Ubiquitous computing represents a powerful shift in computation, where people live, work, and play in a seamlessly interweaving computing environment. Ubiquitous computing postulates a world where people are surrounded by computing devices and a computing infrastructure that supports us in everything we do.

Mark Weiser, The Computer of the 21st Century, Scientific American, Sept 1991.

Ubiquitous Web

The Ubiquitous Web seeks to broaden the capabilities of browsers to enable new kinds of web applications, particularly those involving coordination with other devices. Some examples include connecting a camera phone to a nearby printer, using a cell phone to give a business presentation with a wireless projector, and viewing your mailbox while listening to your messages.

Ubiquitous Web

These applications involve identifying resources and managing them within the context of an application session. The resources can be remote as in a network printer and projector, or local, as in the estimated battery life, network signal strength, and audio volume level. The Ubiquitous Web will provide a framework for exposing device coordination capabilities to Web applications.
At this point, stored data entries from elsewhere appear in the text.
/-- The engine registers' reset values (R271, R283, R289, R302, R304, R314, R338). -/
def resetEngine (e i : Nat) : Dword :=
  match e, i with
  | 0, 0 | 1, 0 | 2, 0 | 3, 0 | 4, 0 | 5, 0 | 6, 0 => 0x50
  | 0, 11 => 1
  | 3, 19 => 0xE000
  | 4, 14 => 0xE022
  | 5, 8 => 0x10000000000
  | 6, 9 => 16
  | 4, i => if 32 ≤ i then 1 else 0
  | _, _ => 0

/-- The seven engines' registers after a slot reset (R270). -/
def resetEr : Vector (Vector Dword 64) 7 :=
  Vector.ofFn fun e => Vector.ofFn fun i => resetEngine e.val i.val

/-- A slot after reset (R7, R162): FREE, in mode 2. -/
def Slot.reset : Slot := { er := resetEr }

/-- A core after module reset (R7). -/
def Core.reset : Core := {}

/-- The module right after reset: bring-up (R438) not begun, NSTAT 0 (R440), every slot FREE with MODE 2 (R162), nothing listed in
memory, every counter 0. -/
def State.reset : State :=
  { slotNo := 0, slot := Slot.reset, core := Core.reset, others := [], otherCores := [], mem := [], homes := [],
    slices := [], marks := [], deferred := [], poison := [], ranges := [], cells := [], recycles := [], regions := [], queues := [], refused := [],
    teams := [], shapes := [], cmds := [], nextCmd := 0, mcs := [], mcprog := [], dies := Vector.replicate 8 {}, mt := 0,
    nasum := {}, safe := [], outbox := [], bisnp := [], fills := [], balAt := 0, migrations := [], inbox := [], arg := {}, drawn := 0, cycle := 0 }

end Sys2Proof.Machine
end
W3C Ubiquitous Web Workshop

Tokyo, March 2006, driven by widespread interest in Web Applications and the potential to go further.

To explore the vision of the Web as a distributed applications platform that works across a wide range of devices in areas such as offices, home networks, mobile, automotive, aviation, etc. with the potential for increasing the range and reducing the cost of developing and deploying such applications.
To explain how current W3C work fits into this vision, e.g. work on Web Application API's, Delivery Context Interfaces, Device Descriptions, Multimodal Architecture, etc.
To identify and prioritize additional areas which would benefit from standardization, in particular, the integration of sessions and device coordination into web applications, as a means to enable the benefits described in the Call for Participation.

Current Work

Web APIs Working Group aims to standardize established Web scripting interfaces e.g. Window object and XMLHTTPRequest
Delivery Context Interfaces (DCI) model user preferences, device capabilities and environmental conditions as a hierarchy of DOM nodes
- This is intended to enable applications to dynamically adapt to the context, and to provide access to a wide range of services
- We have the framework and now the challenge is to work together to build this out
Multimodal Architecture and Interfaces describes a way to loosely couple user interface components to interaction managers via DOM events
The IETF Widex Working Group is developing protocols for exchanging DOM events and DOM updates between applications and remote user interfaces

IETF Widex Working Group

Developing a protocol for remote user interfaces based upon the Model-View-Controller paradigm, where the UI is expressed in terms of an XML DOM and the protocol is independent of the markup language.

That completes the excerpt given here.